By William F. Buckley

Consider the problems of the Supreme Court justices. They are bound, now, to decide whether capital punishment by the injection of chemicals is banned by the Eighth Amendment, which protects us from "cruel and unusual punishment." A little background will help.

Capital punishment is a controversial practice. The European Union has ruled against it in any form, and the operative presumption is that Europe is more refined than America in handling questions having to do with crime and punishment.

Twelve U.S. states no longer impose capital punishment. It is not easily ascertained whether these states made that decision owing to pleadings that advanced the case for humaneness or whether capital punishment was edged out by empirical arguments having to do with cause and effect.

A list of those states that no longer use capital punishment does not immediately suggest a sensitivity distinguishing them from states that still do exact capital punishment. Here are the 12: Alaska, Hawaii, Iowa, Maine, Massachusetts, Michigan, Minnesota, North Dakota, Rhode Island, Vermont, West Virginia and Wisconsin.

Arguments against capital punishment nearly always invoke the Eighth Amendment, as indeed they do in the case now pending, Baze v. Rees. Lawyers for the two gentlemen in the death house in Kentucky, Ralph Baze and Thomas Clyde Bowling Jr., contend that death by injection is in fact cruel and unusual. The injection process involves three chemicals: a barbiturate to render the subject unconscious; another chemical that induces paralysis; and finally, potassium chloride, given in a dose that brings on death.

The philosophical narrative here is that changes in the means of effecting capital punishment have reflected evolving public sensibilities. "A number of previous capital cases have tested the laws to the limit," writes Nicholas Wapshott in the New York Sun, "as a result of which the method of taking life has had to be changed. Hanging, asphyxiation by gas and electrocution have been largely deemed to provide an ancillary and therefore wholly illegal 'cruel and unnecessary punishment' and have over time been replaced by the three-chemical method."

But, Mr. Wapshott goes on, "there have also been a string of cases in which the injection method has proved to have been so drawn out, or so incompetently administered, ... that the injection method itself has in some jurisdictions been discredited and abandoned."

Meanwhile, Supreme Court watchers note that the outcome of this case might be affected by a decision the court rendered in April. In Gonzales v. Carhart, the court upheld the federal ban on partial-birth abortion. Critics argue that opposition to abortion and euthanasia should go hand in hand with opposition to capital punishment. But Gonzales v. Carhart was decided on narrower grounds than simply the sanctity of life, and so the fight goes on.
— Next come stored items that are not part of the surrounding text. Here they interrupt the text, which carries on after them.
/-! ### The recorder and the tailboard's allotment -/

/-- R643, R644, R641: a flush commits every record, unless NVM is lost; the age of the oldest record asks for a flush; an overrun episode ends with its
record; a class gets its token back and its suppressed records are summarized.
R646, R647, R654, R648: REQ places a challenge bound to the newest record, which ends after 60 s; COMMIT discards up to UPTO or sets FAIL; EVT_READ writes the
records it asks for, EVT_FLUSH asks for a flush, EVT_NOTE makes its record; a write of TLB_ALLOT is in force from the next fleet cycle, or discarded whole. -/
def Obligations.Recorder : Prop :=
  (∀ s : State, s.dev.powered = true → s.dev.evt.flushWant = true → s.dev.evt.nvmLost = false → s.dev.evt.flushDescs = [] → s.dev.evt.episode = none →
    Answers .evtFlushRun s fun t => t.dev.evt.buf = [] ∧
      t.dev.evt.nv = (s.dev.evt.nv ++ s.dev.evt.buf).drop ((s.dev.evt.nv ++ s.dev.evt.buf).length - 8192) ∧
      t.dev.evt.committed = some s.dev.evt.next ∧ t.dev.evt.flushWant = false ∧ t.dev.get R.EVT_STATUS_UNFLUSHED = 0 ∧ Frame [.evt] [0x12] [] s t) ∧
  (∀ s : State, s.dev.powered = true → s.dev.evt.flushWant = true → s.dev.evt.nvmLost = true →
    Answers .evtFlushRun s fun t => t.dev.evt.nv = s.dev.evt.nv ∧ t.dev.evt.committed = s.dev.evt.committed ∧
      (t.dev.evt.buf.getLast?.map fun x => x.code) = some 0x1204) ∧
  (∀ (x : Rec) (l : List Rec) (s : State), s.dev.powered = true → s.dev.timeGoes = true → s.dev.evt.buf = x :: l →
    Answers .evtFlushAge s fun t => t.dev.evt.flushWant = true ∧ x.t + s.dev.get R.EVT_CFG_FLUSH_MS * 10 * ms ≤ t.dev.clk.yard ∧ Frame [.clk, .evt] [] [] s t) ∧
  (∀ (t0 n : Nat) (s : State), s.dev.runs .sup = true → s.dev.evt.episode = some (t0, n) → s.dev.evt.nvmLost = true → s.dev.evt.buf.length < 4096 →
    Answers .evtOverrunEnd s fun t => t.dev.evt.episode = none ∧ t0 + second ≤ t.dev.clk.mono ∧
      (t.dev.evt.buf.getLast?.map fun x => (x.code, x.arg.take 4)) = some (0x1203, u32 n) ∧ Frame ([.clk] ++ reports) reportWs [] s t) ∧
  (∀ (k t0 : Nat) (s : State), s.dev.runs .sup = true → k < 256 → (tabGet s.dev.evt.cls k).due = some t0 →
    Answers (.evtClassPeriod k) s fun t => t0 ≤ t.dev.clk.mono ∧ t.dev.get R.EVT_CLASS_STAT_PENDING k = 0 ∧
      t.dev.get R.EVT_CLASS_STAT_TOKENS k = min (s.dev.get R.EVT_CLASS_STAT_TOKENS k + 1) (s.dev.get R.EVT_CLASS_LIM_BURST k) % 256 ∧
      (s.dev.get R.EVT_CLASS_STAT_PENDING k ≠ 0 → (t.dev.evt.buf.getLast?.map fun x => (x.code, x.arg.take 8)) =
        some (0x1202, u8 k ++ zeros 3 ++ u32 (s.dev.get R.EVT_CLASS_STAT_PENDING k))) ∧ Frame ([.clk] ++ reports) reportWs [] s t) ∧
  (∀ (v : Word32) (s : State), s.dev.writable R.EVT_CLR_CMD_REQ = true → bitOf v.toNat 0 = true →
    Answers (.evtClrReq v) s fun t => t.dev.words16 R.EVT_CHAL_CHAL = fit 16 (Config.fresh16 s.dev.free) ∧
      t.dev.get R.EVT_CLR_UPTO_UPTO = (s.dev.evt.next + 2 ^ 32 - 1) % 2 ^ 32 ∧ t.dev.get R.EVT_CLR_CMD_CHAL_VALID = 1 ∧
      t.dev.evt.chalT = s.dev.clk.mono ∧ Frame [.evt, .free] [0x0B, 0x12] [] s t) ∧
  (∀ (v : Word32) (s : State), s.dev.writable R.EVT_CLR_CMD_REQ = true → bitOf v.toNat 1 = true → s.dev.clrCause = 0 →
    Answers (.evtClrCommit v) s fun t => t.dev.get R.EVT_CLR_CMD_CHAL_VALID = 0 ∧ ∀ x ∈ t.dev.evt.nv ++ t.dev.evt.buf,
      x ∈ (s.dev.evt.nv ++ s.dev.evt.buf).filter (fun y => !recLe y.no (s.dev.get R.EVT_CLR_UPTO_UPTO)) ∨ x.code ∈ [0x1201, 0x1203, 0x1204]) ∧
  (∀ (v : Word32) (s : State), s.dev.writable R.EVT_CLR_CMD_REQ = true → bitOf v.toNat 1 = true → s.dev.clrCause ≠ 0 → s.dev.evt.buf.length < 4096 →
    Answers (.evtClrCommit v) s fun t => t.dev.get R.EVT_CLR_CMD_CHAL_VALID = 0 ∧ t.dev.get R.EVT_CLR_CMD_FAIL = 1 ∧ t.dev.evt.nv = s.dev.evt.nv ∧
      ∃ x, t.dev.evt.buf = s.dev.evt.buf ++ [x] ∧ x.code = 0x1205) ∧
  (∀ s : State, s.dev.runs .sup = true → s.dev.on R.EVT_CLR_CMD_CHAL_VALID = true →
    Answers .evtClrExpiry s fun t => t.dev.get R.EVT_CLR_CMD_CHAL_VALID = 0 ∧ s.dev.evt.chalT + 60 * second ≤ t.dev.clk.mono ∧
      t.dev.evt.chalExpired = true ∧ Frame [.clk, .evt] [] [R.EVT_CLR_CMD_CHAL_VALID] s t) ∧
  (∀ (q : Desc) (s : State), Ready 0x12 1 q s.dev → resvOk q.area [(0, 1), (4, 14)] = true → fld q.area 8 8 % 16 = 0 → 1 ≤ fld q.area 16 2 → fld q.area 16 2 ≤ 1024 →
    Answers .evtRead s fun t =>
      Out.hostWrite (fld q.area 8 8) ((List.range (fld q.area 16 2)).flatMap fun k => match s.dev.recOf (fld q.area 4 4 + k) with | some x => recBytes x | none => zeros 32) ∈ t.dev.out ∧
      Completes q (if (List.range (fld q.area 16 2)).all (fun k => (s.dev.recOf (fld q.area 4 4 + k)).isSome) then .done else .donePartial) s t ∧ Frame reports [0x0B] [] s t) ∧
  (∀ (q : Desc) (s : State), Ready 0x12 2 q s.dev → resvOk q.area [(0, 1)] = true → s.dev.evt.nvmLost = false →
    Answers .evtFlush s fun t => t.dev.evt.flushWant = true ∧ t.dev.evt.flushDescs = s.dev.evt.flushDescs ++ [q] ∧ Frame [.ring, .evt] [] [] s t) ∧
  (∀ (q : Desc) (s : State), Ready 0x12 2 q s.dev → resvOk q.area [(0, 1)] = true → s.dev.evt.nvmLost = true →
    Answers .evtFlush s fun t => Completes q .aborted s t) ∧
  (∀ (q : Desc) (s : State), Ready 0x12 3 q s.dev → resvOk q.area [(0, 2), (16, 16)] = true → fld q.area 1 1 ≤ 15 →
    Answers .evtNote s fun t => (t.dev.evt.buf.getLast?.map fun x => (x.code, x.arg, x.t)) = some (0x12F0 + fld q.area 1 1, (q.area.drop 16).take 16, s.dev.now) ∧
      Completes q .done s t ∧ Frame reports reportWs [] s t) ∧
  (∀ (v : Word32) (s : State), s.dev.writable R.TLB_ALLOT_LO_SRC = true → (let a := allotMerge (s.dev.get R.TLB_ALLOT_LO_SRC) v.toNat + 2 ^ 32 * s.dev.get R.TLB_ALLOT_HI_SRC; allotCount a 3 ≤ 1 ∧ allotCount a 5 ≤ 1) →
    Answers (.tlbAllotWrite false v) s fun t => t.dev.get R.TLB_ALLOT_LO_SRC = allotMerge (s.dev.get R.TLB_ALLOT_LO_SRC) v.toNat ∧ t.dev.allot = s.dev.allot ∧
      Frame ([.tlb] ++ reports) reportWs [R.TLB_ALLOT_LO_SRC] s t) ∧
  (∀ (v : Word32) (s : State), s.dev.writable R.TLB_ALLOT_LO_SRC = true → (let a := s.dev.get R.TLB_ALLOT_LO_SRC + 2 ^ 32 * allotMerge (s.dev.get R.TLB_ALLOT_HI_SRC) v.toNat; 1 < allotCount a 3 ∨ 1 < allotCount a 5) →
    Answers (.tlbAllotWrite true v) s fun t => t.dev.get R.TLB_STATUS_ALLOT_BAD = 1 ∧ t.dev.allot = s.dev.allot ∧ t.dev.allotReg = s.dev.allotReg ∧
      Frame [.out] [0x0B] [R.TLB_STATUS_ALLOT_BAD] s t)
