-- ==== Sys2Proof/Tests/Slice0.lean ====
section
/-!
SUPPORT. Tests: terms each check of `WellFormed` refuses, states that meet the hypotheses of every clause of every statement, and a few
single steps.
-/

set_option maxRecDepth 65536
set_option Elab.async false
set_option linter.unusedVariables false

namespace Sys2Proof.Tests

open Sys2Proof Sys2Proof.Machine

/-! ### Small states -/

/-- A running device with the reins at L3: a cell key in slot 1, a site key in slot 2, a drawbar key in slot 3, COMPLETE ring 1, SUBMIT ring 0, an item ring 2, the link up. -/
def base : Dev :=
  let d : Dev := { sys := { ran := true, up := true, xo := true, refOk := true }, boot := { lc := .field, root := some (List.replicate 32 1) } }
  let k := fun (d : Dev) (n mask : Nat) => d.fillSlot n { size := 0, usage := 0, mask := mask } (List.replicate 16 7)
  let d := k (k (k d 1 1) 2 1) 3 16
  let d := ((((d.set R.RAD_KEY_CFG_CUR_SLOT 1).set R.RAD_KEY_CFG_SITE_SLOT 2).set R.PAIR_CFG_KEY_SLOT 3).set R.PAIR_STATUS_ROLE 1).set R.SYS_LEVEL_LEVEL 3
  let d := (((d.set R.RING_GLB_STATUS_LINK_UP 1).set R.RING_CTRL_EN 1 0).set R.RING_CTRL_EN 1 1).set R.RING_CFG_KIND 1 1
  let d := ((((d.set R.RING_CFG_COMPL 1 0).set R.RING_STATUS_STATE 1 0).set R.RING_CTRL_EN 1 2).set R.RING_CFG_KIND 2 2).set R.RAD_CTRL_EN 1
  let d := ((((d.set R.YRD_STATUS_CALIBRATED 1).set R.BRK_SRC_SRC 0).set R.TIME_STATUS_SRC 1).set R.RSV_STATUS_GRANT_HOLD 0).set R.RSV_STATUS_COMPARE_OK 1
  let d := ((((d.set R.TIME_UNC_UNC 10).set R.BASE_STATUS_STATE 3).set R.CORR_STATUS_PRODUCING 1).set R.RSV_MAP_VER_VER 1).set R.RSV_STATUS_MAP_OK 1
  { d with
    clk := { yard := 3 * superframe, mono := 3 * superframe }
    ring := { busMaster := true }
    rsv := { map := [(5, fit 32 ([9, 0, 0xE8, 3] ++ zeros 20 ++ [0x21])), (6, fit 32 [1, 0, 0xE8, 3])] } }

/-- `base` after a change. -/
def ex (f : Dev → Dev) : State := { dev := f base }

/-- `base` after a change, without the queue and the fuses. -/
def exd (f : Dev → Dev) : Dev := f base

/-- A descriptor fetched from ring 0 that completes on ring 1. -/
def dq (block op : Nat) (area : List Nat) : Desc :=
  { no := 7, compl := 1, bytes := fit 64 (u8 block ++ u8 0 ++ u8 1 ++ zeros 5 ++ u64 0x55AA ++ u8 op ++ area.map fun n => BitVec.ofNat 8 n) }

/-- A descriptor handed to its block. -/
def hand (q : Desc) (d : Dev) : Dev := { d with ring := { d.ring with handed := [q], live := [q] } }

/-- A descriptor that awaits its completion. -/
def await (q : Desc) (d : Dev) : Dev := { d with ring := { d.ring with live := [q] } }

/-- A frame under the site key from cell 5, as a device in state `d` seals it. -/
def siteFr (d : Dev) (typ dst : Nat) (p : List Byte) : List Byte := d.seal (frameHdr 5 typ true 0 0xF0 dst 9) (List.replicate 16 7) 0 p

/-- A frame of the cell under its key, as a device in state `d` seals it. -/
def cellFr (d : Dev) (typ src dst ex : Nat) (p : List Byte) : List Byte := d.seal (frameHdr d.cellNo typ false 0 src dst 9) (List.replicate 16 7) ex p

/-- A JOIN frame of a serial number. -/
def joinFr (d : Dev) (serial : Nat) (p : List Byte) : List Byte :=
  d.seal (frameHdr d.cellNo 6 false 0 0xFE 0xF0 9) (kdf (List.replicate 16 7) (labelJoin ++ u64 serial) 0xFFFF 0 128) 8 (u64 serial ++ p)

/-- A frame of the partner with device ID 1, sealed under the drawbar key. -/
def dbFr (typ flags copyNo n : Nat) (body : List Byte) : List Byte :=
  let h := u8 typ ++ u8 flags ++ u16 1 ++ u16 0 ++ u16 body.length ++ u32 0 ++ u48 n ++ zeros 2 ++ u32 copyNo ++ u64 0
  h ++ gcmSeal (List.replicate 16 7) (dbIv h) h body

/-- A blob for a 256-bit key, wrapped under the key of slot 60 (R558). -/
def keyBlob (target flags : Nat) : List Byte :=
  let h := [1, 1, 0, 1] ++ u32 9 ++ u16 0 ++ u8 target ++ u8 flags ++ zeros 4
  h ++ zeros 16 ++ gcmSeal (List.replicate 32 7) (zeros 12) h (List.replicate 32 9)

/-- A container of one byte for a part, under the image key (R581). -/
def container (part : Nat) : List Byte :=
  let h := u32 0x71920C01 ++ u8 1 ++ u8 part ++ zeros 38 ++ u32 1 ++ u32 0 ++ sha256 [5] ++ zeros 12
  let c := gcmSeal (List.replicate 32 7) (zeros 12) h [5]
  h ++ zeros 16 ++ c.drop 1 ++ c.take 1

/-- What `Ready` asks, as one decidable statement. -/
theorem ready_of {b op : Nat} {q : Desc} {d : Dev} (h : d.ring.handed.find? (fun x => x.block == b && x.op == op) = some q ∧ q.bytes.length = 64 ∧ d.isLive q = true ∧
    d.ringsHeld = false ∧ d.linkUp = true ∧ d.on R.RING_CTRL_EN q.compl = true ∧ d.taking.all (fun x => x.no != q.no) = true) : Ready b op q d :=
  ⟨h.1, h.2.1, h.2.2.1, h.2.2.2.1, h.2.2.2.2.1, h.2.2.2.2.2.1, h.2.2.2.2.2.2⟩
In Baze v. Rees, the justices, at the prodding of the two Kentucky killers (Baze murdered a sheriff and his deputy; Bowling shot to death a young couple and wounded their small child), are up to their arses in semantic questions. The Eighth Amendment prohibits punishment that is cruel and unusual. What if the punishment is merely cruel? Or unusual? Does it need to be both at the same time in order to qualify for Eighth Amendment protection?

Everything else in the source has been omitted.